I'm trying to stay focused on how I was able to be present to the pain, the terrifying shame I felt. I retained the ability to talk, to fully, if haltingly, communicate what was going on. I was even able to visualize the way my body felt inside - seeing the pain like lava. This is progress. I didn't shut down completely.
In the middle of the big down, feeling enormously triggered by childhood trauma, I taught yoga. One of those times where I just get out of the way and allow that lineage to teach through me. The class ended up running long and I felt grounded, if unsteady. Coming into a shaky evenness after the storm of emotion and memory.
I worked on small art projects Sunday afternoon, in part alone with the cats. I did no chores. I didn't feel guilty about it.
A picture I took Saturday really resonated with me when I saw it had come out. It was a quick decision to take it, seeing the lines suddenly and clearly.
We were walking back out of the SuperFund site of Willamette Cove.
Cables cut, restoration begun, but toxic areas remain. Native trees reclaim the shoreline.
Willamette Cove
Yesterday CK and I went to St. Johns to explore Willamette Cove. Our plan was to take on a walk featured in Portland Hill Walks, which we recently picked up at Powell's. The walk was from Willamette Cove to the St. Johns Bridge. We decided to call it after coming out from along the river, we'd spent a lot of extra time walking along the edge of the cove under the railroad bridge. We fully intend to do the full walk sometime soon.

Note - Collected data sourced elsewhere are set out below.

-- ==== Sys2Proof/Machine/Order.lean ====
section
/-!
DEFINITION. Ordering (08): the pending-store buffer as releases, overflows and atomics empty it (R225, R226, R233,
15 R409, R413), releases and acquires as operations (R226, R228), and what an acquire invalidates.
-/
namespace Sys2Proof.Machine

/-! ### The pending-store buffer (06 R157, 07 R201) -/

/-- The bits a byte mask covers. -/
def bitsOfMask (m : BitVec 16) : BitVec 128 :=
  BitVec.ofNat 128 ((List.range 16).foldl (fun n i => if m.getLsbD i then n + 255 * 256 ^ i else n) 0)

/-- A store of the buffer: its entry and the bits it writes, from its byte mask or, for a packed element, from the entry
that follows it (07 R201). -/
structure PsbStore where
  entry : PsbEntry
  bits  : BitVec 128
deriving DecidableEq, Repr

/-- The stores of a buffer, oldest first. -/
def psbStores : List PsbEntry → List PsbStore
  | [] => []
  | [e] => [⟨e, bitsOfMask e.mask⟩]
  | e :: m :: rest =>
    if m.slot == 0xFF#8 then ⟨e, m.data⟩ :: psbStores rest else ⟨e, bitsOfMask e.mask⟩ :: psbStores (m :: rest)

/-- Takes entries out of the buffer; head moves past those that were oldest when they left (06 R157). -/
def Control.takeOut (c : Control) (p : PsbEntry → Bool) : Control :=
  { c with
    psb := c.psb.filter (fun e => !p e)
    psbHead := (c.psbHead + (c.psb.takeWhile p).length) % 128 }

/-- Whether any bit of a byte is set. -/
def anyBit (b : Byte) : Bool := b != 0#8

/-- The bits that a lane's own entries give a run of n bytes, the newest entry of each bit deciding (08 R225, 07 R201). -/
def forwardBits (es : List PsbStore) (space : Space) (lane addr : Nat) : Nat → List (Nat × Byte × Byte)
  | 0 => []
  | n + 1 =>
    let mine := es.filter (fun e => e.entry.lane == lane && e.entry.space == space &&
      decide (e.entry.block ≤ addr) && decide (addr < e.entry.block + 16))
    let (bits, data) := mine.foldl (fun (acc : Byte × Byte) e =>
      let b := byteAt e.bits (addr - e.entry.block)
      (acc.1 ||| b, mergeByte acc.2 b (byteAt e.entry.data (addr - e.entry.block)))) (0#8, 0#8)
    if anyBit bits then (addr, bits, data) :: forwardBits es space lane (addr + 1) n
    else forwardBits es space lane (addr + 1) n

/-- A byte of a load as its lane's own entries change it. -/
def LaneAccess.own (l : LaneAccess) (addr : Nat) (b : Byte) : Byte :=
  match l.forward.find? (fun f => f.1 == addr) with
  | none => b
  | some f => mergeByte b f.2.1 f.2.2

/-- The bytes a load form moves in a lane. -/
def LoadForm.bytes : LoadForm → Nat
  | .reg n _ _ => n
  | .shape => 64

/-- Whether a store's bits touch a byte that a lane's load still has to read from memory: a byte of a line not yet read
that its own entries do not give whole (15 R409). -/
def LaneAccess.needs (l : LaneAccess) (span : Nat) (lines : List LineAccess) (block : Nat) (bits : BitVec 128) : Bool :=
  !l.clamped && (List.range span).any (fun i =>
    let a := l.addr + i
    decide (block ≤ a) && decide (a < block + 16) &&
      anyBit (byteAt bits (a - block) &&& ~~~(match l.forward.find? (fun f => f.1 == a) with
        | none => 0#8
        | some f => f.2.1)) &&
      lines.any (fun n => n.addr == a / 128 * 128 && n.bytes.isNone))

/-- Whether an outstanding load holds a later store of one of its lanes (15 R409). -/
def OutOp.holdsStore (o : OutOp) (gid lane id : Nat) (space : Space) (block : Nat) (bits : BitVec 128) : Bool :=
  match o.kind with
  | .load form sp image _ lines lanes _ _ =>
    o.gid == gid && decide (o.id < id) && sp == space &&
      lanes.any (fun l => l.lane == lane && l.needs ((bufRec image).span form.bytes l.bitPos) lines block bits)
  | _ => false

/-- The bytes from the first to the last that a store touches. -/
def touchedSpan (block : Nat) (bits : BitVec 128) : Nat × Nat :=
  let t := (List.range 16).filter (fun i => anyBit (byteAt bits i))
  (block + t.headD 0, block + t.getLastD 0 + 1)

/-- Whether something holds a sent store back from the core's memory unit: a transfer that owns a byte of it (15 R413), an
earlier load of its lane, the engine's among them (R409, 10 R268), or an earlier store of its lane to the same bits that is
held back itself. -/
def State.blocked (s : State) (gid lane id : Nat) (space : Space) (block : Nat) (bits : BitVec 128) : Bool :=
  let r := touchedSpan block bits
  !(s.owners space r.1 r.2).isEmpty || s.ops.any (fun o => o.holdsStore gid lane id space block bits) ||
    s.enginePending gid lane id space r.1 r.2 ||
    s.commits.any (fun c => c.gid == gid && c.lane == lane && c.space == space && c.block == block && !c.accepted &&
      decide (c.order < id) && c.bits &&& bits != 0#128)

/-! ### Sending entries (08 R226, 15 R413) -/

/-- Sends one store: translated again from its virtual address; if its page is gone or not writable it is discarded and
SDROP is set (15 R413). A reserved entry is not translated again for permission: its pages are pinned (04 R105). -/
def State.sendStore (s : State) (g : Group) (st : PsbStore) (op : Nat) (quantum : Option (Nat × Nat)) :
    State × List Nat :=
  let e := st.entry
  let go (phys : Nat) : State × List Nat :=
    let (id, s') := s.fresh
    ({ s' with commits := s'.commits ++
        [{ id := id, gid := g.gid, lane := e.lane, core := g.core, space := e.space, block := e.block, phys := phys
           bits := st.bits, data := e.data, reserved := e.reserved, op := op, quantum := quantum
           accepted := !s.blocked g.gid e.lane id e.space e.block st.bits, order := id, slot := e.slot.toNat
           left := !e.reserved, served := !e.reserved }] }, [id])
  match e.space with
  | .sram => go e.block
  | .fabric _ _ => go e.block
  | .virt h =>
    match s.translate h e.block .write with
    | .ok p _ => go p
    | _ => (s.onGroup g.gid (fun g => g.onCtl (fun c => { c with sdrop := true })), [])

/-- Sends stores in order. -/
def State.sendStores (s : State) (g : Group) (op : Nat) (quantum : Nat → Option (Nat × Nat)) :
    List PsbStore → State × List Nat
  | [] => (s, [])
  | st :: sts =>
    let (s', ids) := s.sendStore g st op (quantum st.entry.lane)
    let (s'', more) := s'.sendStores g op quantum sts
    (s'', ids ++ more)

/-- Sends every unsent entry of some lanes that a test picks, and takes them out of the buffer; an ARRIVE's entries stay,
held until its quantum commits (08 R226, R230). -/
def State.sendEntries (s : State) (gid : Nat) (p : PsbEntry → Bool) (op : Nat) (quantum : Nat → Option (Nat × Nat))
    (keep : Bool) : State × List Nat :=
  match s.group? gid with
  | none => (s, [])
  | some g =>
    let q (e : PsbEntry) : Bool := e.held.isNone && p e
    let (s', ids) := s.sendStores g op quantum (psbStores (g.ctl.psb.filter q))
    (s'.onGroup gid (fun g => g.onCtl (fun c =>
      if keep then { c with psb := c.psb.map (fun e => if q e then { e with held := some op } else e) } else c.takeOut q)),
      ids)

/-! ### Releases (08 R226) -/

/-- An operation that an earlier-load, earlier-atomic or earlier-release condition of R226 waits for. -/
def OutOp.beforeRelease (o : OutOp) : Bool :=
  match o.kind with
  | .load .. => true
  | .atomic .. => true
  | .release .. => true
  | .matrix .. => true
  | _ => false

/-- The earlier operations of some lanes that a release waits for. -/
def State.earlier (s : State) (gid : Nat) (lanes : Word) : List Nat :=
  (s.ops.filter (fun o => o.gid == gid && o.beforeRelease && o.lanes &&& lanes != 0#32)).map (fun o => o.id)

/-- The writer index of a lane (08 R230). -/
def State.writerIndex (s : State) (g : Group) (lane : Nat) : Nat :=
  (s.fab.row * 64 + s.fab.column) * 2 ^ 40 + g.ctl.group.toNat * 32 + lane

/-- The sent stores of a list that the memory unit has not accepted. -/
def State.notAccepted (s : State) (ids : List Nat) : List Nat :=
  ids.filter (fun i => s.commits.any (fun c => c.id == i && !c.accepted))

/-- Starts a release of some lanes (08 R226): every entry of the lanes is sent, and the release is an operation until its
conditions hold. At core scope an entry counts as committed once the memory unit has accepted it, so only those held
back are waited for. `op` carries the flag, the destination and what follows. -/
def State.startRelease (s : State) (op : OutOp) (scope : Nat) (object : Option Nat) (next : ReleaseThen) : State :=
  match s.group? op.gid with
  | none => s
  | some g =>
    let before := s.earlier op.gid op.lanes
    let quantum (lane : Nat) : Option (Nat × Nat) := object.map (fun k => (k, s.writerIndex g lane))
    let (s', ids) := s.sendEntries op.gid (fun e => op.lanes.getLsbD e.lane) op.id quantum object.isSome
    let s'' := s'.onGroup op.gid (fun g => g.onCtl (fun c => { c with psbScope := max c.psbScope scope }))
    { s'' with ops := s''.ops ++ [{ op with
        kind := .release scope before (if scope ≤ 1 && object.isNone then s''.notAccepted ids else ids) next }] }

/-! ### Acquires (08 R228) -/

/-- Whether an operation is a pending acquire. -/
def OutOp.acquiring (o : OutOp) : Bool :=
  match o.kind with
  | .acquire .. => true
  | .load _ _ _ _ _ _ (some _) _ => true
  | .release _ _ _ (.fence true) => true
  | .bartest .. => true
  | _ => false

/-- The pending acquires that hold the memory instructions of some lanes (08 R228). -/
def State.heldBy (s : State) (gid : Nat) (lanes : Word) : List Nat :=
  (s.ops.filter (fun o => o.gid == gid && o.acquiring && o.lanes &&& lanes != 0#32)).map (fun o => o.id)

/-- What an acquire of a scope invalidates when it completes: at quad scope or wider the installation's L1 lines on the
core, at pod scope its far lines too (08 R228). Scopes: 1 core to 5 pod. -/
def State.acquireEffect (s : State) (core : Nat) (handle : Word) (scope : Nat) : State :=
  let s1 := if 2 ≤ scope then s.onCore core (fun k => k.dropL1 handle) else s
  if 5 ≤ scope then s1.dropFar handle else s1

/-! ### Overflow (08 R233) -/

/-- Whether the next overflow entry may be sent: the previous one has been acknowledged, and no release of its lane is
outstanding. -/
def State.mayOverflow (s : State) (g : Group) (e : PsbEntry) : Bool :=
  !(s.commits.any (fun c => c.gid == g.gid && c.op == 0)) &&
    !(s.ops.any (fun o => o.gid == g.gid && o.lanes.getLsbD e.lane && (match o.kind with | .release .. => true | _ => false)))

/-- Sends the oldest entry that no release has sent, and sets SOVF (08 R233). -/
def State.overflowOne (s : State) (gid : Nat) : State :=
  match s.group? gid with
  | none => s
  | some g =>
    match psbStores (g.ctl.psb.filter (fun e => e.held.isNone)) with
    | [] => s
    | st :: _ =>
      if s.mayOverflow g st.entry then
        let (s', _) := s.sendStore g st 0 none
        s'.onGroup gid (fun g => g.onCtl (fun c =>
          let i := c.psb.findIdx (fun e => e.held.isNone)
          let n := match c.psb[i + 1]? with | none => 1 | some m => if m.slot == 0xFF#8 then 2 else 1
          { c with
            sovf := true
            psb := c.psb.take i ++ c.psb.drop (i + n)
            psbHead := if i = 0 then (c.psbHead + n) % 128 else c.psbHead }))
      else s

/-- Free entries of a group's buffer. -/
def Control.psbFree (c : Control) : Nat := 128 - c.psb.length

end Sys2Proof.Machine
end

The sun was shining and the wind was pretty mild, since it was in the 40s we were grateful for less wind. The day was clear and bright when we started walking at around 11:45. Very quickly we were able to get some great views of the St. Johns bridge.
We continued through the neighborhood to the Open Meadow High School, in the Benson-Chaney house, and spent some time appreciating the stunning views.
And the Oregon white oaks, which are over a couple of hundred years old and are fantastically limbed and grand in the bright, winter sunlight.
From the top of the bluffs we descended down to Willamette Cove. First we pass the reminder of the designation of this as a SuperFund site. We're headed somewhere beautiful, fragile and hopefully eventually restored.
We walked along the curved edge of land. The guidebook noted the need to appreciate, but not to play in the still contaminated sand and mud here.
The view of the railroad bridge was amazing.
Without question we knew we wanted to continue our way underneath it. Making our way along the old, concrete blocks that line the shore we headed to the railway bridge.
At the bridge we had several exciting moments. First was when the Amtrack Cascade Runner went past. I experienced technical difficulties in trying to take a picture while CK succeeded in getting people to wave at us. Then a fast moving barge and tug made their way underneath the bridge, requiring it to be lifted.
An unfortunate sturgeon in these busy waters; this dead fish had been struck by a propeller.
The extra walk around the bridge rewarded us both with a very interesting and new perspective of Portland.
This detour from the walk in the guide is what lead us to not continue on to Cathedral Park, but we had such an excellent time exploring. It was a marvelous couple of hours on a chilly, December Saturday.